## Work required:
All of the data below is to be output without alteration.

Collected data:
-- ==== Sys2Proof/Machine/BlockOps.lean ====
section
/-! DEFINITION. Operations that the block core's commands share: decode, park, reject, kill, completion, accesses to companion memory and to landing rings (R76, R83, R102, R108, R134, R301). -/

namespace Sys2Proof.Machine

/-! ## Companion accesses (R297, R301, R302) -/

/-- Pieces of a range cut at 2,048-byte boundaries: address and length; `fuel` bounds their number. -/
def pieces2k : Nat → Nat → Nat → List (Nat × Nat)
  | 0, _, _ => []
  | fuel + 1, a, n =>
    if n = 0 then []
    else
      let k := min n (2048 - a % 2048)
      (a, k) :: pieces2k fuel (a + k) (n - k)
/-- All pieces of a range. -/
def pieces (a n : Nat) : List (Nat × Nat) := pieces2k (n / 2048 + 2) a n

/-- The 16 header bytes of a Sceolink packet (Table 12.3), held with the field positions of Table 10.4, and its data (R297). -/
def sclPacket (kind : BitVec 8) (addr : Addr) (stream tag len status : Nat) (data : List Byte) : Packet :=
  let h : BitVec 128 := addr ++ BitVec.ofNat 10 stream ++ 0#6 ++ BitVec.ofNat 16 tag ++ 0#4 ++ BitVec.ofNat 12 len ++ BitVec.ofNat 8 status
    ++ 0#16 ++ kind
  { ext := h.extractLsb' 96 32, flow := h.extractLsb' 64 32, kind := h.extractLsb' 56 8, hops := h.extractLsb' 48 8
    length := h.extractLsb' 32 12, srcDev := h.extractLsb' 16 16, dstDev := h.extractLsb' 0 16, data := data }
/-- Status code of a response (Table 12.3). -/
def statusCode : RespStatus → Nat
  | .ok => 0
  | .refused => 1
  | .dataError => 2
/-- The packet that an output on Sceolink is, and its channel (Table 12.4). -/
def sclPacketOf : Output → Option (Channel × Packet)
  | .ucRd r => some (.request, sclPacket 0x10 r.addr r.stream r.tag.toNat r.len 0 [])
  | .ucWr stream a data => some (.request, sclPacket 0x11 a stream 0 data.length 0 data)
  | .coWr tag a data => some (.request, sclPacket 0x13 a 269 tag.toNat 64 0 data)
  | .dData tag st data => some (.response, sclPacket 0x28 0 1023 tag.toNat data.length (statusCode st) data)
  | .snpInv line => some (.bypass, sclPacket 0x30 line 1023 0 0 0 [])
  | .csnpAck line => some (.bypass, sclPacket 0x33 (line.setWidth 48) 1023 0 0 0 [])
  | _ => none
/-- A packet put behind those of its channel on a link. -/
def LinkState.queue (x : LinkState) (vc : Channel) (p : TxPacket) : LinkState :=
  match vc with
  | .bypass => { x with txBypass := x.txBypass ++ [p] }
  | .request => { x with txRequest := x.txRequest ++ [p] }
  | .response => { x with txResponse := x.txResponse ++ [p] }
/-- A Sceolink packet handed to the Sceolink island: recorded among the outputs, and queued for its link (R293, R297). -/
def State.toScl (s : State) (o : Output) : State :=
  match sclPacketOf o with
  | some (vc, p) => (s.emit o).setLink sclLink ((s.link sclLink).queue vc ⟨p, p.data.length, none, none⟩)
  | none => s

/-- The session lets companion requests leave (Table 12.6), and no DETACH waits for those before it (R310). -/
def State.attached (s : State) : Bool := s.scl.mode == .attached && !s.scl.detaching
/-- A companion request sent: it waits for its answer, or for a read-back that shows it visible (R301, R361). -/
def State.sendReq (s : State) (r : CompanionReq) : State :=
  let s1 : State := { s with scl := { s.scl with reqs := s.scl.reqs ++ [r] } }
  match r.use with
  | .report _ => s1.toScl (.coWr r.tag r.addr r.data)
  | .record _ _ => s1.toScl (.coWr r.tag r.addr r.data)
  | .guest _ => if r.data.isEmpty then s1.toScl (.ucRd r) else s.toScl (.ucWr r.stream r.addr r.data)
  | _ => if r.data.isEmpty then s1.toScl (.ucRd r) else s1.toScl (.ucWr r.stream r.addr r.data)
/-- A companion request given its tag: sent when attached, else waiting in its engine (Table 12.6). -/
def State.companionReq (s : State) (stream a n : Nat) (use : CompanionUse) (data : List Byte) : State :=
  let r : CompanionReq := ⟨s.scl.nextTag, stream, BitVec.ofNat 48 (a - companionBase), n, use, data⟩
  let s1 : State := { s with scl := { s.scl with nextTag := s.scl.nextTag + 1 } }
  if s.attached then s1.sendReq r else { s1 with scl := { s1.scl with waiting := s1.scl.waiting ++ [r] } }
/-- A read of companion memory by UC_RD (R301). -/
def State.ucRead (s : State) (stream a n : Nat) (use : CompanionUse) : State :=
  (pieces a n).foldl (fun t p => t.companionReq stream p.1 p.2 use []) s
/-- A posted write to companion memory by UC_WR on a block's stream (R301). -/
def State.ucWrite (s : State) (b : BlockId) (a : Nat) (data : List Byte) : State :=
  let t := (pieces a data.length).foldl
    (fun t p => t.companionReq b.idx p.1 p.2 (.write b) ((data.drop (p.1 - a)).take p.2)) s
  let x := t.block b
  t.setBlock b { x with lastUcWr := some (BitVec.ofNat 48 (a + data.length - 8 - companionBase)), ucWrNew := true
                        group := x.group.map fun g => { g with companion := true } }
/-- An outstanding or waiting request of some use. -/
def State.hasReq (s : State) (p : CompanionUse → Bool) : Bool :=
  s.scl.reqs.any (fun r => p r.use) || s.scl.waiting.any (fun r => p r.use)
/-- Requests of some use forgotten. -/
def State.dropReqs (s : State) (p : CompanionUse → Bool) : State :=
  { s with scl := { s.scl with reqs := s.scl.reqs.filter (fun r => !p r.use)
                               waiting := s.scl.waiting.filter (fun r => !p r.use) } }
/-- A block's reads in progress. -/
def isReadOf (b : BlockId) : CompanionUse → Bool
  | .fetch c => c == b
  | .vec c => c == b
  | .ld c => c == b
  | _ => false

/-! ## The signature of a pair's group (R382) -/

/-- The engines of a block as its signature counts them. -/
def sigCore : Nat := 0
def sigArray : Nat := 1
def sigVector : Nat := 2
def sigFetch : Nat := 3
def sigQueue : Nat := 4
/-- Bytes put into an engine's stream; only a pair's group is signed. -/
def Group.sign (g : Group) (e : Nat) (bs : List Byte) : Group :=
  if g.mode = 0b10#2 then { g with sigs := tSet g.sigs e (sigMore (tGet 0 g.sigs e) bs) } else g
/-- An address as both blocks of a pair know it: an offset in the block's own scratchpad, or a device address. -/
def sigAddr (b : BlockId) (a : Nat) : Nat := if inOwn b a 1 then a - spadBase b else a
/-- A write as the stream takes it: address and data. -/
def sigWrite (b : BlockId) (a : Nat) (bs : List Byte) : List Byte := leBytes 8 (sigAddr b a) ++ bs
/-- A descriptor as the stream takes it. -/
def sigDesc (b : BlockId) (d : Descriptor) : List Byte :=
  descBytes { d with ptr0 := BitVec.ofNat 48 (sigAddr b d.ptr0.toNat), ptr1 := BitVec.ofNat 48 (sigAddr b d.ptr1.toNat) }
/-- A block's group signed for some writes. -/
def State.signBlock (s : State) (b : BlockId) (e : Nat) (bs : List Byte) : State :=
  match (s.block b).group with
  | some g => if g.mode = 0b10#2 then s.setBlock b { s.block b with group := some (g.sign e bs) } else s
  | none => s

## Exercise solution:
-- ==== Sys2Proof/Machine/BlockOps.lean ====
section
/-! DEFINITION. Operations that the block core's commands share: decode, park, reject, kill, completion, accesses to companion memory and to landing rings (R76, R83, R102, R108, R134, R301). -/

namespace Sys2Proof.Machine

/-! ## Companion accesses (R297, R301, R302) -/

/-- Pieces of a range cut at 2,048-byte boundaries: address and length; `fuel` bounds their number. -/
def pieces2k : Nat → Nat → Nat → List (Nat × Nat)
  | 0, _, _ => []
  | fuel + 1, a, n =>
    if n = 0 then []
    else
      let k := min n (2048 - a % 2048)
      (a, k) :: pieces2k fuel (a + k) (n - k)
/-- All pieces of a range. -/
def pieces (a n : Nat) : List (Nat × Nat) := pieces2k (n / 2048 + 2) a n

/-- The 16 header bytes of a Sceolink packet (Table 12.3), held with the field positions of Table 10.4, and its data (R297). -/
def sclPacket (kind : BitVec 8) (addr : Addr) (stream tag len status : Nat) (data : List Byte) : Packet :=
  let h : BitVec 128 := addr ++ BitVec.ofNat 10 stream ++ 0#6 ++ BitVec.ofNat 16 tag ++ 0#4 ++ BitVec.ofNat 12 len ++ BitVec.ofNat 8 status
    ++ 0#16 ++ kind
  { ext := h.extractLsb' 96 32, flow := h.extractLsb' 64 32, kind := h.extractLsb' 56 8, hops := h.extractLsb' 48 8
    length := h.extractLsb' 32 12, srcDev := h.extractLsb' 16 16, dstDev := h.extractLsb' 0 16, data := data }
/-- Status code of a response (Table 12.3). -/
def statusCode : RespStatus → Nat
  | .ok => 0
  | .refused => 1
  | .dataError => 2
/-- The packet that an output on Sceolink is, and its channel (Table 12.4). -/
def sclPacketOf : Output → Option (Channel × Packet)
  | .ucRd r => some (.request, sclPacket 0x10 r.addr r.stream r.tag.toNat r.len 0 [])
  | .ucWr stream a data => some (.request, sclPacket 0x11 a stream 0 data.length 0 data)
  | .coWr tag a data => some (.request, sclPacket 0x13 a 269 tag.toNat 64 0 data)
  | .dData tag st data => some (.response, sclPacket 0x28 0 1023 tag.toNat data.length (statusCode st) data)
  | .snpInv line => some (.bypass, sclPacket 0x30 line 1023 0 0 0 [])
  | .csnpAck line => some (.bypass, sclPacket 0x33 (line.setWidth 48) 1023 0 0 0 [])
  | _ => none
/-- A packet put behind those of its channel on a link. -/
def LinkState.queue (x : LinkState) (vc : Channel) (p : TxPacket) : LinkState :=
  match vc with
  | .bypass => { x with txBypass := x.txBypass ++ [p] }
  | .request => { x with txRequest := x.txRequest ++ [p] }
  | .response => { x with txResponse := x.txResponse ++ [p] }
/-- A Sceolink packet handed to the Sceolink island: recorded among the outputs, and queued for its link (R293, R297). -/
def State.toScl (s : State) (o : Output) : State :=
  match sclPacketOf o with
  | some (vc, p) => (s.emit o).setLink sclLink ((s.link sclLink).queue vc ⟨p, p.data.length, none, none⟩)
  | none => s

/-- The session lets companion requests leave (Table 12.6), and no DETACH waits for those before it (R310). -/
def State.attached (s : State) : Bool := s.scl.mode == .attached && !s.scl.detaching
/-- A companion request sent: it waits for its answer, or for a read-back that shows it visible (R301, R361). -/
def State.sendReq (s : State) (r : CompanionReq) : State :=
  let s1 : State := { s with scl := { s.scl with reqs := s.scl.reqs ++ [r] } }
  match r.use with
  | .report _ => s1.toScl (.coWr r.tag r.addr r.data)
  | .record _ _ => s1.toScl (.coWr r.tag r.addr r.data)
  | .guest _ => if r.data.isEmpty then s1.toScl (.ucRd r) else s.toScl (.ucWr r.stream r.addr r.data)
  | _ => if r.data.isEmpty then s1.toScl (.ucRd r) else s1.toScl (.ucWr r.stream r.addr r.data)
/-- A companion request given its tag: sent when attached, else waiting in its engine (Table 12.6). -/
def State.companionReq (s : State) (stream a n : Nat) (use : CompanionUse) (data : List Byte) : State :=
  let r : CompanionReq := ⟨s.scl.nextTag, stream, BitVec.ofNat 48 (a - companionBase), n, use, data⟩
  let s1 : State := { s with scl := { s.scl with nextTag := s.scl.nextTag + 1 } }
  if s.attached then s1.sendReq r else { s1 with scl := { s1.scl with waiting := s1.scl.waiting ++ [r] } }
/-- A read of companion memory by UC_RD (R301). -/
def State.ucRead (s : State) (stream a n : Nat) (use : CompanionUse) : State :=
  (pieces a n).foldl (fun t p => t.companionReq stream p.1 p.2 use []) s
/-- A posted write to companion memory by UC_WR on a block's stream (R301). -/
def State.ucWrite (s : State) (b : BlockId) (a : Nat) (data : List Byte) : State :=
  let t := (pieces a data.length).foldl
    (fun t p => t.companionReq b.idx p.1 p.2 (.write b) ((data.drop (p.1 - a)).take p.2)) s
  let x := t.block b
  t.setBlock b { x with lastUcWr := some (BitVec.ofNat 48 (a + data.length - 8 - companionBase)), ucWrNew := true
                        group := x.group.map fun g => { g with companion := true } }
/-- An outstanding or waiting request of some use. -/
def State.hasReq (s : State) (p : CompanionUse → Bool) : Bool :=
  s.scl.reqs.any (fun r => p r.use) || s.scl.waiting.any (fun r => p r.use)
/-- Requests of some use forgotten. -/
def State.dropReqs (s : State) (p : CompanionUse → Bool) : State :=
  { s with scl := { s.scl with reqs := s.scl.reqs.filter (fun r => !p r.use)
                               waiting := s.scl.waiting.filter (fun r => !p r.use) } }
/-- A block's reads in progress. -/
def isReadOf (b : BlockId) : CompanionUse → Bool
  | .fetch c => c == b
  | .vec c => c == b
  | .ld c => c == b
  | _ => false

/-! ## The signature of a pair's group (R382) -/

/-- The engines of a block as its signature counts them. -/
def sigCore : Nat := 0
def sigArray : Nat := 1
def sigVector : Nat := 2
def sigFetch : Nat := 3
def sigQueue : Nat := 4
/-- Bytes put into an engine's stream; only a pair's group is signed. -/
def Group.sign (g : Group) (e : Nat) (bs : List Byte) : Group :=
  if g.mode = 0b10#2 then { g with sigs := tSet g.sigs e (sigMore (tGet 0 g.sigs e) bs) } else g
/-- An address as both blocks of a pair know it: an offset in the block's own scratchpad, or a device address. -/
def sigAddr (b : BlockId) (a : Nat) : Nat := if inOwn b a 1 then a - spadBase b else a
/-- A write as the stream takes it: address and data. -/
def sigWrite (b : BlockId) (a : Nat) (bs : List Byte) : List Byte := leBytes 8 (sigAddr b a) ++ bs
/-- A descriptor as the stream takes it. -/
def sigDesc (b : BlockId) (d : Descriptor) : List Byte :=
  descBytes { d with ptr0 := BitVec.ofNat 48 (sigAddr b d.ptr0.toNat), ptr1 := BitVec.ofNat 48 (sigAddr b d.ptr1.toNat) }
/-- A block's group signed for some writes. -/
def State.signBlock (s : State) (b : BlockId) (e : Nat) (bs : List Byte) : State :=
  match (s.block b).group with
  | some g => if g.mode = 0b10#2 then s.setBlock b { s.block b with group := some (g.sign e bs) } else s
  | none => s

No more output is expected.